By 6 p.m., it appeared the majority of the commission was in agreement on the lean, $7.4-million budget that cuts most county offices back to less than last year’s funding levels and includes one-time bonuses for all county employees.
The $550 bonuses for all full-time employees and $250 bonuses for all part-timers will be funded in large part through a reduction in funding for the county road department.
Road Superintendent Terry Haynes told the committee that the Tennessee Department of Transportation has agreed to fund 100 percent of his department’s cost of the replacement of the condemned Tumbling Creek bridge, and with that, he had agreed to return to the county general fund one cent of the property tax rate, or $30,500, allocated to his department in 2015.
If the Tumbling Creek bridge replacement goes well, Haynes said TDOT will also fund his department’s replacement of a second bridge in Chandler Cove designated in poor condition by the state.
Both bridges provide the only way in and out of the mountainous communities and Haynes department has temporarily shored up the condemned Tumbling Creek bridge to prevent its closure by the state. Haynes told the County Commission last month he can replace the Tumbling Creek bridge with one 16-hour, overnight shutdown.
In other good news from Nashville, Haynes told committee the state has also agreed to transfer to the county one acre of property located inside Erwin and within a mile of an Interstate 26 exit. The county has been looking for land to purchase in that area for construction of a centrally located ambulance station to save on the annual cost of contracting medical response services or to house a county operated ambulance service that would be funded in part from the approximately $340,000 remaining from the sale of the county hospital.
The new budget proposal will draw $74,434 from the remaining hospital funds to meet health-related expenditures, including an anticipated increase the new ambulance service contract that will come due in April and reduce the hospital fund balance to approximately $265,000
The new budget also draws $74,434 from the county’s undesignated fund balance, which combined with the equal amount drawn from the hospital fund will meet a $148,868 budget shortfall reached last week after the committee’s second round of departmental cuts and the Court Clerk and Property Assessor offices’ agreement to return to the county a combined $45,000 in reserve funding from their office budgets.
To meet what was originally a more than $300,000 budget shortfall, Commission Chairwoman Marie Rice said the budget committee took all county offices back to last year’s funding, went back and cut them again and also ask the officeholders to look for reserve funding that could be returned to the county budget.
For the Sheriff’s Department, Rice said the committee budgeted “only $18,000 less” than last year, not including five new vehicles and one-time bonuses that went to all county employees last year.
This year, the sheriff initially requested approximately $1.3 million in new funding, including seven new officers, seven new vehicles, an administrative secretary, a jail nurse, $60,000 in overtime pay, new camera surveillance systems for both jails, repairs to the jail annex fence and repairs and a repeater for the communication tower.
Rice said the new budget includes funding for one new sheriff’s department investigator, $20,000 in overtime pay and one new vehicle with the agreement that sheriff’ will buy a second new vehicle with funds generated from the sale of surplus equipment and apply for grant funding for a third vehicle.
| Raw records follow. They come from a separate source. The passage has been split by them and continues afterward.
theorem Attached.recvStatus {v : Byte} (h : Attached c s (.bus .recvStatus :: rest) l d)
    (hd : Answers c.cfg d c.cfg.filler d' (some v)) (hn : d'.event = none)
    (k : ∀ t, Attached c t rest (some v) d' → Reach t Q) : Reach s Q := by
  obtain ⟨i, env, e, h1, h2, h3⟩ := h.exchange hd (afterXfer rest fun i t => t.setLocal i)
  cases h3 v rfl
  have hs : Machine.step s = Machine.exchange (deviceTurn exec) c.cfg.filler s (afterXfer rest fun i t => t.setLocal i) := by
    simp [h.seqStep, Machine.seqStep, h.upc, nextAction, perform, performEvent, h.cfg]
  refine .step (hs.trans e) (k _ ?_)
  · refine h.move rfl rfl rfl rfl rfl h1 ?_ rfl hn h.rdata (h2.trans h.busy) rfl
    simp [afterXfer, State.goTo, State.setLocal, h.upc]

theorem Attached.recvData {v : Byte} {n : Nat} (h : Attached c s (.bus (.recvData n) :: rest) l d)
    (hd : Answers c.cfg d c.cfg.filler d' (some v)) (hn : d'.event = none)
    (k : ∀ t, Attached { c with rdata := c.rdata.set n (some v) } t rest l d' → Reach t Q) : Reach s Q := by
  obtain ⟨i, env, e, h1, h2, h3⟩ := h.exchange hd (afterXfer rest fun i t => t.setRdataAt n i)
  cases h3 v rfl
  have hs : Machine.step s = Machine.exchange (deviceTurn exec) c.cfg.filler s (afterXfer rest fun i t => t.setRdataAt n i) := by
    simp [h.seqStep, Machine.seqStep, h.upc, nextAction, perform, performEvent, h.cfg]
  refine .step (hs.trans e) (k _ ?_)
  · refine h.move rfl rfl rfl rfl rfl h1 ?_ rfl hn ?_ (h2.trans h.busy) rfl
    · simp [afterXfer, State.goTo, State.setRdataAt, h.upc]
    · simp [afterXfer, State.goTo, State.setRdataAt, h.rdata]

theorem Attached.wait {x : State} {w : WaitKind} {code : List Micro} (h' : Attached c s code l d)
    (hx : nextAction code s = .ok (x, .event (.wait w) rest))
    (k : ∀ t, Attached c t rest l d → Reach t Q) : Reach s Q := by
  obtain ⟨hs, h⟩ := h'.event hx
  refine .step (t := (x.wait w).goTo rest) hs (k _ ?_)
  refine h.move rfl rfl rfl rfl rfl rfl ?_ h.rdm h.noEvent h.rdata h.busy rfl
  simp [State.goTo, State.wait, State.record, h.upc]

/-- What the device does at the end of the frame `d.fb` (20_memory.md R103). -/
def Reacts (c : Ctx) (d d' : Rdm) (busy : List BusyLen) : Prop :=
  ∀ s : State, s.cfg = c.cfg → s.env.busyDraws = c.busy → s.rdm = { d with event := some .frameEnd, out := s.rdm.out } →
    ∃ env, deviceTurn exec s = .next { s with rdm := { d' with out := s.rdm.out }, env := env } ∧
      env.acts = s.env.acts ∧ env.busyDraws = busy

/-- The `CSH` and the device's own step after it. -/
theorem Attached.deassert {y : State} {code : List Micro} {m : Option Wphase} {busy : List BusyLen}
    (h' : Attached c s code l d) (hy : nextAction code s = .ok (y, .event (.csDeassert m) rest))
    (hd : Reacts c d d' busy) (hn : d'.event = none)
    (k : ∀ t, Attached { c with busy := busy } t rest l d' → Reach t Q) : Reach s Q := by
  obtain ⟨hstep, h⟩ := h'.event hy
  have h2 : y.cfg.rdmAttached = true := h.cfg ▸ h.attached
  obtain ⟨x, hx, hs, hc, ha, hw, hr, he, hu, hd1, henv⟩ : ∃ x, Machine.step s = .next x ∧ x.seq = y.seq ∧ x.cfg = y.cfg ∧
      x.addr = y.addr ∧ x.wdata = y.wdata ∧ x.rdata = y.rdata ∧ x.err = y.err ∧
      x.upc = some { code := rest, s := l } ∧ x.rdm = { y.rdm with event := some .frameEnd } ∧ x.env = y.env := by
    cases m with
    | none =>
      refine ⟨y.csDeassert.goTo rest, hstep, ?_⟩
      simp [State.csDeassert_eq, h2, State.goTo, h.upc]
    | some w =>
      refine ⟨(y.csDeassert.setWphase w).goTo rest, hstep, ?_⟩
      simp [State.csDeassert_eq, h2, State.goTo, State.setWphase, h.upc]
  obtain ⟨env, e, e1, e2⟩ := hd x (hc.trans h.cfg) (by rw [henv]; exact h.busy) (by rw [hd1, h.rdm])
  have hxs : Machine.step x = deviceTurn exec x := by
    have : x.rdm.event = some .frameEnd := by rw [hd1]
    simp [Machine.step, turn, this]
  refine .step hx (.step (hxs.trans e) (k _ ?_))
  exact h.move hs hc ha hw he (e1.trans (by rw [henv])) hu rfl hn (hr.trans h.rdata) e2 rfl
She said the county has also agreed to find grants or other funding for the jail annex fence, surveillance cameras and communications tower improvements.
After learning of the budget cuts earlier this month, Sheriff Mike Hensley told the budget committee he would not sue the county for more funding, but indicated that without it, he could not afford to continue boarding state prisoners, which generate several hundred thousand dollars for the county annually.
Jamie Rice, who will take a seat on the commission in September, said the sheriff told him last week he will not sign the new budget if his line items are adjusted and if he does not receive funding for a part-time jail nurse, two and half new deputy positions and the county’s commitment to fix the fence, surveillance cameras and communications tower.